Quickstart
Introduction to Flora
Flora is an enterprise-grade RAG platform that keeps ingestion, embeddings, retrieval, and generation inside your infrastructure boundary. This documentation helps developers and platform teams deploy, configure, and operate the full stack with confidence.
Get running in minutes
The default deployment ships as a composable stack with clear service boundaries.
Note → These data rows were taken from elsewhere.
/-- R90: the tokens of a matched set at the given positions: of one tag, or for takeb the oldest at each. -/
def matchedAt (x : ElemSt) (slot : Nat) (tag : Option Tag) : List Nat → Option (List StoreTok)
  | [] => some []
  | p :: ps =>
    match oldestAt x slot p tag, matchedAt x slot tag ps with
    | some t, some ts => some (t :: ts)
    | _, _ => none

/-- R79, R124: a source: a token, or a value that every lane takes. -/
structure Src where
  tok : Option Token
  val : Nat
  deriving DecidableEq, Repr

/-- Lane `i` of a source, in units of `w` bits. -/
def Src.lane (x : Src) (w i : Nat) : Nat :=
  match x.tok with
  | some t => bits t.payload.toNat (w * i) w
  | none => x.val % 2 ^ w

/-- R124: the VALID of a source, `all` where it supplies every lane. -/
def Src.valid (x : Src) (all : Nat) : Nat :=
  match x.tok with
  | some t => t.valid
  | none => all

namespace State

/-- R79: eid: the element's position relative to its plane's origin. -/
def eid (s : State) (e : Nat) : Nat :=
  elemDie e * 1024 + (elemY e - pwY (s.planeAt e)) * 32 + (elemX e - pwX (s.planeAt e))

/-- R79: 64 bits with a value in every lane of `w` bits, truncated to it: lanes and lane pairs alike read it. -/
def everyLane (w v : Nat) : Nat := ((List.range (64 / w)).map fun i => v % 2 ^ w * 2 ^ (w * i)).sum

/-- R45, R79: what a select supplies to a firing. -/
def source (s : State) (g : Firing) (sel : BitVec 4) : Src :=
  if sel.toNat ≤ 2 then { tok := (g.at_ sel.toNat).map (·.token), val := 0 }
  else
    { tok := none,
      val := match sel.toNat with
        | 3 => 0
        | 4 => everyLane (laneWidth g.width) (tagIx g.tag)
        | 5 => everyLane (laneWidth g.width) (s.eid g.e)
        | 6 => everyLane (laneWidth g.width) (laneWidth g.width)
        | n => (Table.getD (s.elem g.e).active.lits (n - 8) 0).toNat }

def srcA (s : State) (g : Firing) : Src := s.source g g.f.srcA
def srcB (s : State) (g : Firing) : Src := s.source g g.f.srcB
def srcC (s : State) (g : Firing) : Src := s.source g 2

/-- R99: a fault raised at a firing: the slot does not fire, and its operands are held. -/
def faultOp (s : State) (g : Firing) (code pos : Nat) (op : Word) : Out :=
  .next (s.faultHalt g.e g.slot pos code g.tag op g.toks)

/-- R341: FREC5 is the first 64 bits at the position. -/
def fault (s : State) (g : Firing) (code pos : Nat) : Out :=
  s.faultOp g code pos (match g.at_ pos with
    | some t => t.token.payload.setWidth 64
    | none => 0)

/-- R24, R341: the position in the record of a fault of the tag or of its action: none, or B for takeb (log entry 26). -/
def tagPos (g : Firing) : Nat := if g.f.action.toNat = 8 then 1 else 3

/-- The first position a firing reads: where a fault of its operand is recorded. -/
def firstPos (g : Firing) : Nat :=
  match g.toks.head? with
  | some t => t.pos
  | none => 3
Start with Docker Compose for local validation, then promote to Kubernetes with Helm when you are ready for production controls.
Architecture overview
A typical Flora environment is built around independent services that can scale separately by workload profile.
- Doctor handles ingestion and normalized extraction from enterprise document sources.
- TEI generates embeddings locally and feeds vectors into Qdrant collections.
- Qdrant enforces retrieval-time constraints with metadata and role-aware filters.
- vLLM serves low-latency generation with PagedAttention for efficient GPU usage.
Installation
Use one of the following commands to bring up Flora in a controlled environment. Replace image tags and values files according to your release policy.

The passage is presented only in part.